I'm not making much progress though, this is all the info I'm given.

I'm thinking I have to use the product rule here, ie. [tex]\frac{\partial\rho(t)}{\partial t} = \sum_a (\frac{\partial}{\partial t}|\psi_a(t)\rangle) P_a \langle\psi_a(t)| + \sum_a |\psi_a(t)\rangle P_a \frac{\partial}{\partial t}\langle\psi_a(t)|[/tex]

also if [tex]H = i\hbar\frac{\partial}{\partial t}[/tex] then [tex] H\rho = i\hbar(\sum_a (\frac{\partial}{\partial t}|\psi_a(t)\rangle) P_a \langle\psi_a(t)| + \sum_a |\psi_a(t)\rangle P_a \frac{\partial}{\partial t}\langle\psi_a(t)| [/tex]

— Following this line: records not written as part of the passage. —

/-- The settings that Uszon applies from flash (R562 step 6): pacing, budget and power group. -/
def applyFlash (s : State) : State :=
  let s := match s.flash.pace with
    | none => s
    | some v => (List.range 6).foldl (fun s k => rfset s .rimPaceCtl k 0 0 47 0 v.toNat) s
  let s := match s.flash.budget with
    | none => s
    | some (lim, home, floor) =>
      rfset (rfset (rfset s .rimModBudget 14 0 0 63 48 lim) .rimModBudget 14 0 0 31 16 home) .rimModBudget 14 0 0 15 0 floor
  match s.flash.groupCfg with
  | none => s
  | some (g, step, ps) =>
    { s with rim := { s.rim with group := some g, g := step, partners := ps.map Partner.new } }

/-- A released core leaves reset in machine mode at `vec`, its caches invalidated and its predictor at 0 (R566). -/
def releaseCore (s : State) (a vec : Nat) : State :=
  { s with
    cores := mput CoreSt.reset s.cores a { released := true, machine := true, vec := vec, reservation := none, amo := none, cmo := [] },
    caches := s.caches.filter (fun e => e.1 / 2 ^ 41 != a), wbBuf := s.wbBuf.filter (fun e => e.1 / 2 ^ 41 != a),
    predictor := s.predictor.filter (fun e => e.1 / 256 != a) }

/-- The attempts that a start-up's result names for a link, from the side of its end (`die`, `l`). -/
def attemptsOf (r : StartupResult) (die l p pl : Nat) : List Attempt :=
  r.links.flatMap fun e =>
    if dieIdx e.1.die = die ∧ e.1.index.val = l then e.2
    else if dieIdx e.1.die = p ∧ e.1.index.val = pl then e.2.map fun a => ⟨a.partnerMask, a.mask, a.confirm⟩
    else []

/-- The slices of a stack's primary or secondary M-link that train: those that the result names, else all. -/
def slicesOf (r : StartupResult) (m : Nat) (secondary : Bool) : Nat :=
  ((r.slices.find? fun e => e.1.val == m && e.2.1 == secondary).elim 0xFFFFFFFF fun e => e.2.2.toNat)

/-- A UCIe link trains at bring-up: the attempts that do not go well, then one that does (R472-R477). -/
def linkBringUp (s : State) (die l : Nat) (as_ : List Attempt) : State :=
  let s := bothEnds s die l (linkGoes lkTraining)
  linkFinish (as_.foldl (fun s a => linkAttempt s die l a) s) die l

/-- The links of the module train, each from the end with the lower die index (R562 steps 2 and 3). -/
def linksBringUp (s : State) (r : StartupResult) : State :=
  dieList.foldl (fun s n => linkList.foldl (fun s l =>
    match linkPartner n l with
    | some (p, pl) =>
      if p < n then s
      else if isMLink n l then slicesAdopt s p pl (slicesOf r (p - 16) (pl == 1))
      else linkBringUp s n l (attemptsOf r n l p pl)
    | none => s) s) s

/-- C-dies and L-dies without a link to the mesh are left lost (R37, R564): each round can cut off others. -/
def startLeaves (s : State) : State :=
  (List.range 6).foldl (fun s _ => ([0, 1, 2, 3, 4, 5, 10, 11, 12, 13] : List Nat).foldl (fun s d =>
    if dieActive s d && !hasPath s d then dieLeftLost s d (if isL d && !dieActive s (cDieOf d) then 6 else 3) else s) s) s

/-- A P-die, an X-die or an M-base that has no link to the mesh (R564). -/
def cutOff (s : State) : Option Nat := (dieList.filter fun n => !isC n && !isL n).find? fun n => !hasPath s n

/-- The C-dies and L-dies that a start-up has left lost. -/
def leftLost (s : State) : List Nat := dieList.filter fun n => dieSt s n == dsLost

/-- The dies and links of a start-up (R562 steps 1-3). -/
def startDies (s : State) (r : StartupResult) : State := startLeaves (linksBringUp (dieList.foldl dieGoesActive s) r)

and also I know the commutator is just [tex] [H,\rho] = H\rho - \rho H [/tex]
so that gives me [tex] [H,\rho] = i\hbar(\sum_a (\frac{\partial}{\partial t}|\psi_a(t)\rangle) P_a \langle\psi_a(t)| + \sum_a |\psi_a(t)\rangle P_a \frac{\partial}{\partial t}\langle\psi_a(t)| - \sum_a |\psi_a(t)\rangle P_a \langle\psi_a(t)|i\hbar\frac{\partial}{\partial t} [/tex]

but I can't see how I'm supposed to get any further. I mean, I don't see what's wrong with saying [tex] i\hbar\frac{\partial\rho}{\partial t} = H\rho [/tex]. I don't see where the commutator comes from at all, unless for some reason we can say that [tex]\rho H = 0[/tex]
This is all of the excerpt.